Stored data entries
_____
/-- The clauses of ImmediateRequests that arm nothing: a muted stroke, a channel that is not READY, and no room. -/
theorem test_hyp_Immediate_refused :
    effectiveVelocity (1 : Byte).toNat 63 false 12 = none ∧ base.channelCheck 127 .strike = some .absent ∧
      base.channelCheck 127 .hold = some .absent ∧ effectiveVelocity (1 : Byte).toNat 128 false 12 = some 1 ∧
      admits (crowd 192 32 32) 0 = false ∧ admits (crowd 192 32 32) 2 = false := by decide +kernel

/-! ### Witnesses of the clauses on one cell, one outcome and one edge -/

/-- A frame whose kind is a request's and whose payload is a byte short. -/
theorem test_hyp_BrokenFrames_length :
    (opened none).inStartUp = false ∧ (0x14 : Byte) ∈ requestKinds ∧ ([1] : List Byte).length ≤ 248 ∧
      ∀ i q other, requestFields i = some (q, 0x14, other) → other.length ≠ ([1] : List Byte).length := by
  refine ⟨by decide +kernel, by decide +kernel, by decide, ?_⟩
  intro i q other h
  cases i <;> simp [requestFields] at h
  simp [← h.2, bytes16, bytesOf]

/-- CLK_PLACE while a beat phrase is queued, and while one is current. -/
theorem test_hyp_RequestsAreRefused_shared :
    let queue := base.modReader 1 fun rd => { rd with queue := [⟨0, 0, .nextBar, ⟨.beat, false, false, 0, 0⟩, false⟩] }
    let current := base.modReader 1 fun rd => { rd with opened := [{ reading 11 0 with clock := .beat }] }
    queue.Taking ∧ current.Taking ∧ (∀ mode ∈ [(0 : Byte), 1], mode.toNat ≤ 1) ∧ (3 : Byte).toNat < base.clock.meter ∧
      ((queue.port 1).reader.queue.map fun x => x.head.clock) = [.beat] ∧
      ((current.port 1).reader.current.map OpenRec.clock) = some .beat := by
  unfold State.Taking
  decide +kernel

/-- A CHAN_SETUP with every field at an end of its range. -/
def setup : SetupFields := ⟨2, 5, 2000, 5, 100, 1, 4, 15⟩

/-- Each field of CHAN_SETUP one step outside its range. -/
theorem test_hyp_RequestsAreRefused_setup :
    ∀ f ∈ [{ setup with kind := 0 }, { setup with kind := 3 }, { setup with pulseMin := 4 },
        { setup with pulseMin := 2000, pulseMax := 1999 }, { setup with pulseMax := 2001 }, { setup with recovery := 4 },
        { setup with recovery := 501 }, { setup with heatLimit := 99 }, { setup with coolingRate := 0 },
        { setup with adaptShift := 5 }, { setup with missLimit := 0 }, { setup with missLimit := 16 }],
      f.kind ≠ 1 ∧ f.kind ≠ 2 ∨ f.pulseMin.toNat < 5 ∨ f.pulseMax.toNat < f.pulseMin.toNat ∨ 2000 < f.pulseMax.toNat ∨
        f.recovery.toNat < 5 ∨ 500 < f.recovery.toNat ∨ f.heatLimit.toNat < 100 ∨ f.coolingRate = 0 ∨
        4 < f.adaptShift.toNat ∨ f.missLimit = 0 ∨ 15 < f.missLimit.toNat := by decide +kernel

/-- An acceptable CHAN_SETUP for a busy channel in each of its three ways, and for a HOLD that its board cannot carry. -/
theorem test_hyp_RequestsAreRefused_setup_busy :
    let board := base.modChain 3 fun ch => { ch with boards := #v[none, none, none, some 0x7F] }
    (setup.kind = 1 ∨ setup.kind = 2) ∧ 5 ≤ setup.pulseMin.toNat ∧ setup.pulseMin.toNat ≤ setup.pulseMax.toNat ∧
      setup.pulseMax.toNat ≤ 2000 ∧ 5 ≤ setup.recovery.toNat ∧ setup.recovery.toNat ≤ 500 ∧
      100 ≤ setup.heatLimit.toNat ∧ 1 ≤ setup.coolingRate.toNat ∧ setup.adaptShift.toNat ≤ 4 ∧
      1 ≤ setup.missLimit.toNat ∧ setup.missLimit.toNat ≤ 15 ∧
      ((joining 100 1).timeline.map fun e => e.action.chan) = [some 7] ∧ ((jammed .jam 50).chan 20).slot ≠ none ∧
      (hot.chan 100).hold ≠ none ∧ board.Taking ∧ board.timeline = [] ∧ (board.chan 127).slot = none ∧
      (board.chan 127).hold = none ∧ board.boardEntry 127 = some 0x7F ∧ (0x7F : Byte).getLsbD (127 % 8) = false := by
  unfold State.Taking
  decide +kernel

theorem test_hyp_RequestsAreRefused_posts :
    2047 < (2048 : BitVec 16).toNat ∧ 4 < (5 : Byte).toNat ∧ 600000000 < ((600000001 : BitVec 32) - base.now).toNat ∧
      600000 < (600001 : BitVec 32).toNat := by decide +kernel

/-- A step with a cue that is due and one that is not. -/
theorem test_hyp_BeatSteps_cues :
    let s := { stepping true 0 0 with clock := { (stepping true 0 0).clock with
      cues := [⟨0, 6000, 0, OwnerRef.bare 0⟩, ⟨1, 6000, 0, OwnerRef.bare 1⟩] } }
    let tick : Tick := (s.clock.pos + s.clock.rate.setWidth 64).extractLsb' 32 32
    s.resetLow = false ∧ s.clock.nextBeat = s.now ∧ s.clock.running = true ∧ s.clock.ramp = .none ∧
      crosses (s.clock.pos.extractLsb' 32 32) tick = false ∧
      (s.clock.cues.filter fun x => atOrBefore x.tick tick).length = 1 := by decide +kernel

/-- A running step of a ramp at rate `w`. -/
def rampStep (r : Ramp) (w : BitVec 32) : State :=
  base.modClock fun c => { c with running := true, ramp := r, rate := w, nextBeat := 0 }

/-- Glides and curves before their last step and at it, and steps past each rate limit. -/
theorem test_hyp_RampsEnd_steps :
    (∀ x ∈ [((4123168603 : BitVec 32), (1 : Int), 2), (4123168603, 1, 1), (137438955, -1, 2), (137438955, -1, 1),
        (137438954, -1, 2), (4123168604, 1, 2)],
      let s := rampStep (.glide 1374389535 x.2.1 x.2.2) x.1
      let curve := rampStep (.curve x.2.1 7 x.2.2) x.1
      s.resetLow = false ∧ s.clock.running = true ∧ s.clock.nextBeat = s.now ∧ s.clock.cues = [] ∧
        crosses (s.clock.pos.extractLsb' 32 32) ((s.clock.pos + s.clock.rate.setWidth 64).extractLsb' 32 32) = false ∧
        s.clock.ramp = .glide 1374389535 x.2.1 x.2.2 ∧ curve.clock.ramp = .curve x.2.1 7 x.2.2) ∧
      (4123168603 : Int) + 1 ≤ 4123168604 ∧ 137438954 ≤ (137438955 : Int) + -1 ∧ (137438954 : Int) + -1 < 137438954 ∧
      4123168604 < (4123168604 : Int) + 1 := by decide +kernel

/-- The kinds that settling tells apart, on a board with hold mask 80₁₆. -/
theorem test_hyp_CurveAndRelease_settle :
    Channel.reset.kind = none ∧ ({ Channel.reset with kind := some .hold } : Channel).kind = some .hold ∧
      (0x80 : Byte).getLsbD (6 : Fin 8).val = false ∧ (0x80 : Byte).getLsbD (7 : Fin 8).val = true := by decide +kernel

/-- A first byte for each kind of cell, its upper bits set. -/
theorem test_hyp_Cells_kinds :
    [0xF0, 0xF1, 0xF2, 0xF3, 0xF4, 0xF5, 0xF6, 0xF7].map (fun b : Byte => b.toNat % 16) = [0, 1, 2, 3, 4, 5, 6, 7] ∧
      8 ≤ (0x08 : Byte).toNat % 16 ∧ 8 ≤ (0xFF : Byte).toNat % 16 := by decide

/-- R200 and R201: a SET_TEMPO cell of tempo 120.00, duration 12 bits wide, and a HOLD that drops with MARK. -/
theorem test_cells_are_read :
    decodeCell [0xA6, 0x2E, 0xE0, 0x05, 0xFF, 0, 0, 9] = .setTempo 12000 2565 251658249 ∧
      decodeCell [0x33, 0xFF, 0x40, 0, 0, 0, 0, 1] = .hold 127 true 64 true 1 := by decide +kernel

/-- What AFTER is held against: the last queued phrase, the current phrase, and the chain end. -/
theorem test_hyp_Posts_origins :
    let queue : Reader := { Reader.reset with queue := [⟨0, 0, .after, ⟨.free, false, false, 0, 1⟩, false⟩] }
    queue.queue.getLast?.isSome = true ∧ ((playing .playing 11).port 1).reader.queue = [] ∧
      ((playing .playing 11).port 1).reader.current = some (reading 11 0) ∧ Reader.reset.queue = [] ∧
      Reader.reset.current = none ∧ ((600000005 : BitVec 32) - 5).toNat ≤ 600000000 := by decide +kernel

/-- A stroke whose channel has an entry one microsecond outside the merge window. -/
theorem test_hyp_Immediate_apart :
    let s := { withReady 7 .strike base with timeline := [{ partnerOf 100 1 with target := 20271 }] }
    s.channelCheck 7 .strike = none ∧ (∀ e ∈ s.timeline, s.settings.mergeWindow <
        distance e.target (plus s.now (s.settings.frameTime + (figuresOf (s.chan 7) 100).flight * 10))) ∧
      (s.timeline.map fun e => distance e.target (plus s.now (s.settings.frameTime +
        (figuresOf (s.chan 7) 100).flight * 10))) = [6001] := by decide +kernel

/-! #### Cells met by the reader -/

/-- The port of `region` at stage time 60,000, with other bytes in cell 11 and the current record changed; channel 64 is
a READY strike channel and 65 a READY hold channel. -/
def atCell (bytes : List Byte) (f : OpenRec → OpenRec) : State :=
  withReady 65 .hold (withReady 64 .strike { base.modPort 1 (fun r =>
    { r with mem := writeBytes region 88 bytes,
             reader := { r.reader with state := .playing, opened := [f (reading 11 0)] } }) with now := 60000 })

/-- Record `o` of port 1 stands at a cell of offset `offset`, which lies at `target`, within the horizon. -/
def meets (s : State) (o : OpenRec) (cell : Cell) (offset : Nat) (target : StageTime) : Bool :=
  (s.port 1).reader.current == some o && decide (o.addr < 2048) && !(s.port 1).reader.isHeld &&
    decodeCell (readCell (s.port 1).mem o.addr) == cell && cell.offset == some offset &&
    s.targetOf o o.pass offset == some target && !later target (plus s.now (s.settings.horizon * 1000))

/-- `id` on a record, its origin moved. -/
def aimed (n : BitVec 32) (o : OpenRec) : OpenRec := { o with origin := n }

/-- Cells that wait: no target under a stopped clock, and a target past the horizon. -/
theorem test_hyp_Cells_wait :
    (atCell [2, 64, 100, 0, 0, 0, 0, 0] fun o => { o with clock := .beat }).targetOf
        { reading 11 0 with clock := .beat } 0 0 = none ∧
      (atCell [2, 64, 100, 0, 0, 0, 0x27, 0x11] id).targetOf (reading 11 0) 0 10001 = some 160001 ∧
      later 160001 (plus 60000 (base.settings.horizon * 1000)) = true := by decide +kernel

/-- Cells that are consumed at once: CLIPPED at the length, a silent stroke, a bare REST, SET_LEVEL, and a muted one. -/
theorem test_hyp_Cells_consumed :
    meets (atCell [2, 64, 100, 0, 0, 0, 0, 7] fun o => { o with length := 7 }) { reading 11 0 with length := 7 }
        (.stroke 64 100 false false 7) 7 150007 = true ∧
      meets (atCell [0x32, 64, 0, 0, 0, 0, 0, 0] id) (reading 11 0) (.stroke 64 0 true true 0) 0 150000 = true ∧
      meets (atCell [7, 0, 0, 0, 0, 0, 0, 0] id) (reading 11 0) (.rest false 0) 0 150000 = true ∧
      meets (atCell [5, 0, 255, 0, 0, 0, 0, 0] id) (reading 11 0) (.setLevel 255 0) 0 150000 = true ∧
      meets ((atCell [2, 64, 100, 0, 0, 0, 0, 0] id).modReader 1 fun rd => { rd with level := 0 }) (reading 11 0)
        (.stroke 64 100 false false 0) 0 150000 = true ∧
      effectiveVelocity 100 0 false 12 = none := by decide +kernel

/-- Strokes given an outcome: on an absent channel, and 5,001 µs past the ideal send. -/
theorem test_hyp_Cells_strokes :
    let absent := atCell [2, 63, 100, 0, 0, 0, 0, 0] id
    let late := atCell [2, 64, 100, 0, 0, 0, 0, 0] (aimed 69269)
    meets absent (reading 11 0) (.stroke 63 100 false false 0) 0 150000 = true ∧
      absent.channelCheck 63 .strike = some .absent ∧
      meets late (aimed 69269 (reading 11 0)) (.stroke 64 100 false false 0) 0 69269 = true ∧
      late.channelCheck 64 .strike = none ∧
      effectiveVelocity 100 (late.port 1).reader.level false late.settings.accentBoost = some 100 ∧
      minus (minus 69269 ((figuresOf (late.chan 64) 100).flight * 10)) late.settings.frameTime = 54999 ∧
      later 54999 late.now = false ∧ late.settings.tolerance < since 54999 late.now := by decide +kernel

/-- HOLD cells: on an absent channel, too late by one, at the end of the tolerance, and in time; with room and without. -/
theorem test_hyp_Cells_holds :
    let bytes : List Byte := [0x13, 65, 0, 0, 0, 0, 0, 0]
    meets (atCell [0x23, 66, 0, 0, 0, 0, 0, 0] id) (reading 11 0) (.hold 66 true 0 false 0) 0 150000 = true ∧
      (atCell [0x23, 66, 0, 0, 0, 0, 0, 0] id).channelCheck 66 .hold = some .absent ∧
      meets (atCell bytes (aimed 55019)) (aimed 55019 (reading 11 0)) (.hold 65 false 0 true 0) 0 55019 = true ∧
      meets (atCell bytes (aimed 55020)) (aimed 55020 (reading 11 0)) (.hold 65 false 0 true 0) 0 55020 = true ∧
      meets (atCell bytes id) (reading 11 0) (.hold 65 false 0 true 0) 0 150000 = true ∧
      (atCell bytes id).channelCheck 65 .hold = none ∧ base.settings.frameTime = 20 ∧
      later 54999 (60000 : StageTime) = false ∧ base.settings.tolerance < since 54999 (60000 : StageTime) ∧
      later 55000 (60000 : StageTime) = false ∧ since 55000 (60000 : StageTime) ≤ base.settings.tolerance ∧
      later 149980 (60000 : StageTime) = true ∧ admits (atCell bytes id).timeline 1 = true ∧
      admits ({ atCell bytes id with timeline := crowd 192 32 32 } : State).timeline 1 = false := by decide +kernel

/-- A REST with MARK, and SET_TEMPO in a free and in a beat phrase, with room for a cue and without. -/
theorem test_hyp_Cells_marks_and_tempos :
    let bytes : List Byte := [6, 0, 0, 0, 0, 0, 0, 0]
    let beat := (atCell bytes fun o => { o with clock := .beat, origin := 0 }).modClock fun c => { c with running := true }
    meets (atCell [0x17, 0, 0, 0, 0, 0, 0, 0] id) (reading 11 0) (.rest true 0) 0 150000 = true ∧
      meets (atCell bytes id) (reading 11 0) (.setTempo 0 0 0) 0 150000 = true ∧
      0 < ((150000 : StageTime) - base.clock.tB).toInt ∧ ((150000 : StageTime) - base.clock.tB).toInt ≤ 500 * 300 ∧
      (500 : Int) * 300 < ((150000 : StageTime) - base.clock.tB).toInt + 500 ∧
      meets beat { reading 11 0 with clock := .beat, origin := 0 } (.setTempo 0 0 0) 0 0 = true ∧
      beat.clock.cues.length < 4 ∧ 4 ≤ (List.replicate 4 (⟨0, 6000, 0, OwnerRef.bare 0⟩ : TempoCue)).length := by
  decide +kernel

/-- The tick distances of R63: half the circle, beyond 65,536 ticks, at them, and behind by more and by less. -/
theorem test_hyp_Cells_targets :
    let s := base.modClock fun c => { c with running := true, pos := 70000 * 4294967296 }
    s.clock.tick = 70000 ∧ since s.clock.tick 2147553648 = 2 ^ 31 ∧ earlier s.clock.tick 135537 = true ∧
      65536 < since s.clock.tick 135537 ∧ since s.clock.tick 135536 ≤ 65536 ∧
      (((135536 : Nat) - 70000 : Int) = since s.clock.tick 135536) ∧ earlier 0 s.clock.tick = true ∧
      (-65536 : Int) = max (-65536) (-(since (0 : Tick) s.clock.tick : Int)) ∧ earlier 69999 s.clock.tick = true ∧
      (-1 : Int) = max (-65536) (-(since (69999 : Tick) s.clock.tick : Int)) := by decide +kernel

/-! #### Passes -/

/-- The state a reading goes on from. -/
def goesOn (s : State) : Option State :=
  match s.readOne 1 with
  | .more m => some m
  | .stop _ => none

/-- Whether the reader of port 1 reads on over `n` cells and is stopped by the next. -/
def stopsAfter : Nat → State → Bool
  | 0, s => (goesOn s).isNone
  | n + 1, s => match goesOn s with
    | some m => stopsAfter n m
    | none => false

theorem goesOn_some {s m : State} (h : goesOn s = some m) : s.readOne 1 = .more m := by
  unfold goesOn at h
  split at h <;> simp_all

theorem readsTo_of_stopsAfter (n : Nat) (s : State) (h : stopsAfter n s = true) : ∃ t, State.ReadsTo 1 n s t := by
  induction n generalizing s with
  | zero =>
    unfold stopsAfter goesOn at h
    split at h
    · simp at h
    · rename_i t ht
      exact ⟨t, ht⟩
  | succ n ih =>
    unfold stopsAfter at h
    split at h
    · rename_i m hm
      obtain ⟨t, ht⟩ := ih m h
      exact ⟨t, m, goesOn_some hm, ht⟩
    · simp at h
_____
● YOUR ASSIGNMENT
For each line in the data that holds the word "setWidth", copy the line.

● RESPONSE AREA
    let tick : Tick := (s.clock.pos + s.clock.rate.setWidth 64).extractLsb' 32 32
        crosses (s.clock.pos.extractLsb' 32 32) ((s.clock.pos + s.clock.rate.setWidth 64).extractLsb' 32 32) = false ∧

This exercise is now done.